Панков Семен исподлобья метнул взгляд на Медведева и рассмеялся:
— Верно говоришь. Тут как ни крути, а любую цифру помножь на ноль — ноль и получишь. Неужели революция не ликвидирует этот самый ноль? Ведь замахнулись на что — всю жизнь переделать! А тут — на тебе: дырка от бублика, которая, как ни крути, дыркой и остается.
Семен совсем недавно назначен комиссаром тридцать четвертого стрелкового полка. До этого был в Москве на инструкторских курсах красных офицеров. Выглядит если не щеголем, то первым парнем на деревне!

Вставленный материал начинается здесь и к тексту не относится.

/-- A chosen descriptor's address has `ADDR_W` bits (spec/43_request_dispatch.md R222; log entry 14). -/
theorem select_addr_lt {t i : Byte} {s : State} {l : DescLoc} (h : (select t i s).1 = some l) :
    l.addr.toNat < 2 ^ s.cfg.addrW := by
  have hLoc (x : DescLoc) : (locate s.cfg x).addr.toNat < 2 ^ s.cfg.addrW := wrapAddr_lt _ _
  have hMap {o : Option DescLoc} (ho : o.map (locate s.cfg) = some l) : l.addr.toNat < 2 ^ s.cfg.addrW := by
    obtain ⟨x, -, rfl⟩ := Option.map_eq_some_iff.1 ho
    exact hLoc x
  have hIf {b : Prop} [Decidable b] {x : DescLoc} (ho : (if b then some (locate s.cfg x) else none) = some l) :
      l.addr.toNat < 2 ^ s.cfg.addrW := by
    obtain ⟨-, rfl⟩ : b ∧ locate s.cfg x = l := by simpa using ho
    exact hLoc x
  unfold Machine.select selectString at h
  split at h
  · exact hIf h
  · split at h
    · exact hIf h
    · split at h
      · split at h
        · exact hMap h
        · split at h
          · exact Option.some.inj h ▸ hLoc _
          · exact hMap h
      · exact nomatch h

theorem select_cfg (t i : Byte) (s : State) : (select t i s).2.cfg = s.cfg := (select_keeps t i s).1

theorem RequestOpen.getDescriptor (h : RequestOpen p s) : RequestOpen p (getDescriptor p s).2 := by
  unfold Machine.getDescriptor
  split
  · exact h
  · dsimp only
    split
    · exact h.select _ _
    · rename_i l hl
      split
      · exact (h.select _ _).beginTransfer (by rw [select_cfg]; exact select_addr_lt hl) _ _ _ _
      · exact h.select _ _

theorem RequestOpen.setConfiguration (h : RequestOpen p s) : RequestOpen p (setConfiguration p s).2 := by
  unfold Machine.setConfiguration
  split
  · exact h
  · split
    · split
      · have hAct := h.sound.configure.activateAll (setState_dev_state _ _) (by simpa using h.noReset)
        exact h.of_sound hAct (by simp) (by simp) (by simp) (by simp)
      · exact h
    · rename_i hs
      split
      · exact h.of_sound (h.sound.unconfigure hs) (by simp) (by simp) (by simp) (by simp)
      · split
        · exact h.of_sound (h.sound.activateAll hs h.noReset) rfl rfl rfl rfl
        · exact h
    all_goals exact h

theorem RequestOpen.stdDispatch (h : RequestOpen p s) : RequestOpen p (stdDispatch p s).2 := by
  unfold Machine.stdDispatch
  split
  · exact h
  · split
    · exact h.setAddress
    · split
      · exact h.getDescriptor
      · split
        · exact h.setConfiguration
        · split <;> exact h

theorem RequestOpen.applyArm (h : RequestOpen p s) (arm : Option Arm) : RequestOpen p (applyArm p arm s) := by
  cases arm with
  | none => exact h
  | some a => exact h.beginTransfer (wrapAddr_lt _ _) _ _ _ _

theorem RequestOpen.dispatch (h : RequestOpen p s) : RequestOpen p (dispatch p s).2 := by
  unfold Machine.dispatch
  split
  · dsimp only
    split
    · exact h.drawHook.applyArm _
    · exact h.drawHook
    · exact h.drawHook.stdDispatch
  · exact h.stdDispatch

end

end Sys2Proof.Machine
end

section
/-! PROOFS. The invariant through the EP0 services, the data services, the SOF service and the whole invocation
(spec/42_control_transfer.md, spec/44_data_endpoints.md, spec/46_events_and_service.md R315). -/

namespace Sys2Proof.Machine

open Sys2Proof

/-! ### The EP0 services (spec/42_control_transfer.md) -/

/-- The EP0 soft reset ends whatever ran (spec/42_control_transfer.md R172). -/
theorem Sound.ep0SoftReset {s : State} (h : Sound s) : Sound { ep0SoftReset s with ctlOpen := false } := by
  obtain ⟨-, -, ⟨-, -, -, -, hStage⟩, -, -⟩ := h.base.control
  exact h.of_control (.at_rest (.reset _) (.inl rfl) rfl rfl nofun hStage) rfl

theorem Sound.serviceEp0SentStall {s : State} (h : Sound s) : Sound (serviceEp0SentStall s) := h.ep0SoftReset.frame rfl

theorem Sound.serviceEp0SetupEnd {s : State} (h : Sound s) : Sound (serviceEp0SetupEnd s) := by
  obtain ⟨-, -, ⟨-, -, -, -, hStage⟩, -, -⟩ := h.base.control
  exact h.of_control (.at_rest (.reset _) (.inl rfl) rfl rfl nofun hStage) rfl

/-- An accepted SETUP opens its control transfer (spec/42_control_transfer.md R175, R176). -/
theorem Sound.acceptSetup {s : State} (h : Sound s) (hr : s.lat.reset = false) (p : Setup) :
    RequestOpen p (acceptSetup p s) := by
  obtain ⟨-, -, ⟨-, -, -, -, hStage⟩, -, -⟩ := h.base.control
  exact ⟨h.of_control (.at_rest (.reset _) (.inl rfl) rfl rfl nofun hStage) rfl, hr, rfl, rfl, rfl, rfl, nofun⟩

theorem RequestOpen.noDataPhase {p : Setup} {s : State} (h : RequestOpen p s) : Sound (noDataPhase s) := by
  obtain ⟨hRec, -, ⟨-, -, -, hOut, hStage⟩, -, -⟩ := h.sound.base.control
  exact h.sound.of_control (.at_rest hRec (.inl rfl) h.wr h.pp hOut hStage) rfl

theorem Sound.stall0 {s : State} (h : Sound s) : Sound (stall0 s) := by
  obtain ⟨-, -, ⟨-, -, -, hOut, hStage⟩, -, -⟩ := h.base.control
  exact h.of_control (.at_rest (.zero rfl (Nat.two_pow_pos _)) (.inr rfl) rfl rfl hOut hStage) rfl

/-- In an OUT request an EP0 that does not receive is Idle, so it may wait for a READ (spec/42_control_transfer.md
R190). -/
theorem RequestOpen.setWr {p : Setup} {s : State} (h : RequestOpen p s) (hp : p.dir ≠ .in)
    (hs : s.ep0.state ≠ .receiving) : Sound { s with ep0 := { s.ep0 with wr := true } } := by
  obtain ⟨hRec, ⟨hHalted, hStatus⟩, ⟨hTx, hRx, -, hOut, hStage⟩, hIn, hLatch⟩ := h.sound.base.control
  have hIdle : s.ep0.state = .idle := by
    cases hst : s.ep0.state with
    | idle => rfl
    | transmitting => exact absurd (h.setup ▸ (hTx hst).2) hp
    | receiving => exact absurd hst hs
    | halted => exact absurd hst hHalted
    | stalled => exact absurd hst h.notStalled
    | status => exact absurd hst hStatus
  exact h.sound.of_control ⟨hRec, ⟨hHalted, hStatus⟩, ⟨hTx, hRx, fun _ => ⟨hIdle, h.ctlOpen⟩, hOut, hStage⟩, hIn,
    hLatch⟩ rfl

theorem RequestOpen.afterDispatch {p : Setup} {r : Answer × State} (h : RequestOpen p r.2) :
    Sound (afterDispatch p r) := by
  unfold Machine.afterDispatch
  split
  · split
    · exact h.noDataPhase
    · split
      · exact h.sound
      · split
        · exact h.setWr ‹_› ‹_›
        · exact h.sound
  · exact h.sound.stall0
  · exact h.sound.stall0

theorem Sound.serviceEp0Setup {s : State} (h : Sound s) (hr : s.lat.reset = false) : Sound (serviceEp0Setup s) := by
  have h1 : Sound { s with lat := { s.lat with ep0Setup := false } } := h.frame rfl
  unfold Machine.serviceEp0Setup
  dsimp only
  split
  · exact h1
  · split
    · exact h1
    · exact (h1.acceptSetup hr _).dispatch.afterDispatch

/-- The EP0 completion is one record update and one notification (spec/42_control_transfer.md R188). -/
theorem complete0_eq (x : Byte) (s : State) :
    complete0 x s = notifyIf s.ep0.cb ⟨.xferDone, x, 0, 0, s.ep0.moved, s.ep0.rem⟩
      { s with ep0 := s.ep0.completed, ctlOpen := false } := by
  unfold complete0 notifyIf notify
  dsimp only
  split
  · split <;> rfl
  · rfl

/-- A running EP0 has `wr` 0. -/
theorem Sound.wr_of_busy {s : State} (h : Sound s) (hs : s.ep0.state ≠ .idle) : s.ep0.wr = false := by
  obtain ⟨-, -, ⟨-, -, hWr, -, -⟩, -, -⟩ := h.base.control
  exact Bool.eq_false_iff.2 fun hw => hs (hWr hw).1

theorem Sound.complete0 {s : State} (h : Sound s) (hs : s.ep0.state ≠ .idle) (x : Byte) : Sound (complete0 x s) := by
  obtain ⟨hRec, -, ⟨-, -, -, hOut, hStage⟩, hIn, hLatch⟩ := h.base.control
  have hWr := h.wr_of_busy hs
  rw [complete0_eq]
  refine Sound.notifyIf ?_ _ _
  exact h.of_control ⟨hRec, ⟨nofun, nofun⟩,
    ⟨nofun, nofun, fun hw => absurd (hWr.symm.trans hw) Bool.false_ne_true, hOut, hStage⟩, hIn, hLatch⟩ rfl

/-- A packet of EP0 is staged and committed, and its bytes are counted (spec/42_control_transfer.md R182). -/
theorem Sound.ep0Send {s : State} (h : Sound s) {n : Nat} (hn : n ≤ s.ep0.rem.toNat) (bytes : Packet) (last : Bool) :
    Sound (ep0Commit last { fifoWrite0 bytes s with ep0 := s.ep0.advance s.cfg n }) := by
  obtain ⟨hRec, hSt, ⟨hTx, hRx, hWr, hOut, -⟩, hIn, hLatch⟩ := h.base.control
  cases last <;> exact h.of_control ⟨hRec.advance hn, hSt, ⟨hTx, hRx, hWr, hOut, rfl⟩, hIn, hLatch⟩ rfl

theorem Sound.serviceEp0In {s : State} (h : Sound s) : Sound (serviceEp0In s) := by
  have h1 : Sound { s with lat := { s.lat with ep0In := false } } := h.frame rfl
  unfold Machine.serviceEp0In
  dsimp only
  split
  · exact h1
  · rename_i hs
    have hs : s.ep0.state = .transmitting := not_not.1 fun hs' => hs (.inl hs')
    have hn := Nat.min_le_left s.ep0.rem.toNat s.cfg.mps0
    split
    · refine (h1.ep0Send hn _ true).complete0 ?_ _
      simp [EpRec.advance, hs]
    · exact h1.ep0Send hn _ false

/-- EP0 drains a packet that fits, when none is held (spec/42_control_transfer.md R186). -/
theorem Sound.ep0Receive {s : State} (h : Sound s) (hs : s.ep0.state = .receiving) (hp : s.ep0.pp = false) {q : Packet}
    (hq : q.length ≤ s.ep0.rem.toNat) : Sound (ep0Receive q s) := by
  have h1 : Sound (copyOut s.ep0 (fifoRead q q.length) s) := h.memWriteBytes _ _
  obtain ⟨hRec, hSt, hEp0, -, -⟩ := h1.base.control
  unfold Machine.ep0Receive
  generalize hu : copyOut s.ep0 (fifoRead q q.length) s = u at *
  have he : u.ep0 = s.ep0 := by rw [← hu]; simp
  have hu0 : ¬u.ep0.pp = true := by simp [he, hp]
  have h2 : Sound { releaseRx0 u with ep0 := u.ep0.advance u.cfg q.length } :=
    h1.of_control ⟨hRec.advance (he ▸ hq), hSt, hEp0, fun hp => absurd hp hu0, fun hp => absurd hp hu0⟩ rfl
  dsimp only
  split
  · refine Sound.complete0 (h2.frame (t := act .dataEnd _) rfl) ?_ _
    simp [EpRec.advance, he, hs]
  · exact h2

/-- The EP0 OUT service, run when its latch is set and no SetupEnd is pending (spec/42_control_transfer.md R184 to
R186). -/
theorem Sound.serviceEp0Out {s : State} (h : Sound s) (ho : s.lat.ep0Out = true) (he : s.lat.ep0SetupEnd = false) :
    Sound (serviceEp0Out s) := by
  obtain ⟨hRec, hSt, ⟨hTx, hRx, hWr, hOut, hStage⟩, hIn, hLatch⟩ := h.base.control
  have hp : s.ep0.pp = false := Bool.eq_false_iff.2 fun hp => by simp [hLatch hp ho] at he
  have h1 : Sound { s with lat := { s.lat with ep0Out := false } } :=
    h.of_control ⟨hRec, hSt, ⟨hTx, hRx, hWr, nofun, hStage⟩, hIn, fun _ => nofun⟩ rfl
  unfold Machine.serviceEp0Out
  dsimp only
  split
  · exact h1
  · rename_i q hq
    have hq0 : s.rx0 ≠ none := hq ▸ Option.some_ne_none q
    split
    · refine Sound.notifyIf ?_ _ _
      exact h.of_control ⟨hRec, hSt, ⟨hTx, hRx, hWr, nofun, hStage⟩, fun _ => .inl hq0, fun _ => nofun⟩ rfl
    · split
      · rename_i hs _
        have hw := h.wr_of_busy (by rw [not_not.1 hs]; decide)
        refine Sound.notify ?_ _
        exact h.of_control ⟨.zero rfl hRec.2, ⟨nofun, nofun⟩,
          ⟨nofun, nofun, fun hw' => absurd (hw.symm.trans hw') Bool.false_ne_true, nofun, hStage⟩, fun _ => .inl hq0,
          fun _ => nofun⟩ rfl
      · rename_i hs hlen
        exact h1.ep0Receive (not_not.1 hs) hp (Nat.le_of_not_lt hlen)

/-! ### The data services (spec/44_data_endpoints.md) -/

/-- Two changes of one data endpoint are one. -/
theorem modifyEp_modifyEp (s : State) (k : Nat) (f g : DataEp → DataEp) :
    (s.modifyEp k f).modifyEp k g = s.modifyEp k (g ∘ f) := by
  simp [State.modifyEp, List.modify_modify_eq]

theorem Sound.clearLatch {s : State} (h : Sound s) (k : Nat) : Sound (s.modifyEp k DataEp.clearLatch) :=
  h.modifyEp fun _ _ hd => hd.clearLatch

theorem getElem?_modifyEp_same {s : State} {k : Nat} {d : DataEp} (hd : s.deps[k]? = some d) (f : DataEp → DataEp) :
    (s.modifyEp k f).deps[k]? = some (f d) := by
  simp [List.getElem?_modify_eq, hd]

/-- A data transfer completes, on an endpoint with an empty buffer and no latch (spec/44_data_endpoints.md R257). -/
theorem Sound.completeData {s : State} (h : Sound s) {k : Nat} {d : DataEp} (hd : s.deps[k]? = some d)
    (hl : d.latch = false) (hk : d.pkt = none) : Sound (completeData k s) := by
  unfold Machine.completeData withEp
  rw [hd]
  refine (h.notifyIf _ _).modifyEp fun x hx hok => ?_
  rw [notifyIf_deps, hd] at hx
  obtain rfl := Option.some.inj hx
  exact hok.completed hl hk

theorem Sound.serviceDataIn {s : State} (h : Sound s) (k : Nat) : Sound (serviceDataIn k s) := by
  unfold Machine.serviceDataIn withEp
  split
  · exact h
  · rename_i d hd
    dsimp only
    split
    · exact h.clearLatch k
    · rename_i hs
      obtain ⟨hs, hk⟩ := not_or.1 hs
      split
      · rename_i hr
        change Sound (act _ (((s.modifyEp k _).modifyEp k _).modifyEp k _))
        rw [modifyEp_modifyEp, modifyEp_modifyEp]
        refine (h.modifyEp (k := k) fun x hx hok => ?_).frame rfl
        obtain rfl := Option.some.inj (hd.symm.trans hx)
        exact hok.clearLatch.send (not_not.1 hs) hr _
      · exact (h.clearLatch k).completeData (getElem?_modifyEp_same hd _) rfl (not_not.1 hk)

theorem Sound.dataReceive {s : State} (h : Sound s) {k : Nat} {d : DataEp} (hd : s.deps[k]? = some d.clearLatch)
    (hdir : d.desc.dir = .out) (hp : d.ep.pp = false) {q : Packet} (hq : q.length ≤ d.ep.rem.toNat) :
    Sound (dataReceive k d q s) := by
  have h1 : Sound (copyOut d.ep (fifoRead q q.length) s) := h.memWriteBytes _ _
  unfold Machine.dataReceive
  generalize hu : copyOut d.ep (fifoRead q q.length) s = u at *
  have hdu : u.deps[k]? = some d.clearLatch := by rw [← hu]; simpa using hd
  have h2 : Sound ((releaseRx k d u).modifyRec k (fun r => r.advance u.cfg q.length)) := by
    change Sound (act _ ((u.modifyEp k _).modifyEp k _))
    rw [modifyEp_modifyEp]
    refine (h1.modifyEp (k := k) fun x hx hok => ?_).frame rfl
    obtain rfl := Option.some.inj (hdu.symm.trans hx)
    exact hok.drain hdir hp hq
  have hd2 := getElem?_modifyEp_same (getElem?_modifyEp_same hdu (fun d => { d with pkt := none }))
    (fun x => { x with ep := x.ep.advance u.cfg q.length })
  dsimp only
  split
  · exact h2.completeData hd2 rfl rfl
  · exact h2

theorem Sound.serviceDataOut {s : State} (h : Sound s) {k : Nat} (hdir : ∀ d, s.deps[k]? = some d → d.desc.dir = .out)
    (hl : latchOf k s = true) : Sound (serviceDataOut k s) := by
  unfold Machine.serviceDataOut withEp
  split
  · exact h
  · rename_i d hd
    have hout := hdir d hd
    have hp : d.ep.pp = false := Bool.eq_false_iff.2 fun hp => by
      obtain ⟨-, hl', -⟩ := (h.eps d (List.mem_of_getElem? hd)).held hp
      rw [latchOf_eq hd, hl'] at hl
      exact absurd hl Bool.false_ne_true
    dsimp only
    split
    · exact h.clearLatch k
    · rename_i q hq
      have hk : d.pkt ≠ none := hq ▸ Option.some_ne_none q
      have hd1 := getElem?_modifyEp_same hd DataEp.clearLatch
      split
      · refine ((h.clearLatch k).modifyEp fun x hx hok => ?_).notify _
        obtain rfl := Option.some.inj (hd1.symm.trans hx)
        exact hok.hold hout rfl hk
      · split
        · refine ((h.clearLatch k).modifyEp fun x hx hok => ?_).notify _
          obtain rfl := Option.some.inj (hd1.symm.trans hx)
          exact hok.overrun hout rfl hk
        · rename_i hlen
          exact (h.clearLatch k).dataReceive hd1 hout hp (Nat.le_of_not_lt hlen)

Кубанка сдвинута на самый затылок, гимнастерочка суконная, когда идет — за версту хруст хромовых сапог и новенькой, только со склада, портупеи.
Рассказывает, сам Подвойский хотел оставить его у себя порученцем, но тянуло домой.
— А что, — встает из-за стола, за которым мусолил огрызок фиолетового химического карандаша, подсчитывая наличие продуктов, — сейчас все пошли но военной линии. Вот и ты, гимназер, не усидел в совдепе, хотя у самого Игната Ивановича значился в секретарях. А потянуло не к бумажкам, а к нам, в армию. А Карпешина Антона возьми — военный комиссар города! На что сквозь штатский Мишка Кульков и специальность у него шорник, но и он заделался главным над всей вооруженной рабочей милицией — заведующий административным отделом совдепа. Только ЧК ему неподвластна… Ну а я — сам видишь — вровень с самим командиром полка, если не выше!.. Только не в моей натуре кругляшки по счетам гонять!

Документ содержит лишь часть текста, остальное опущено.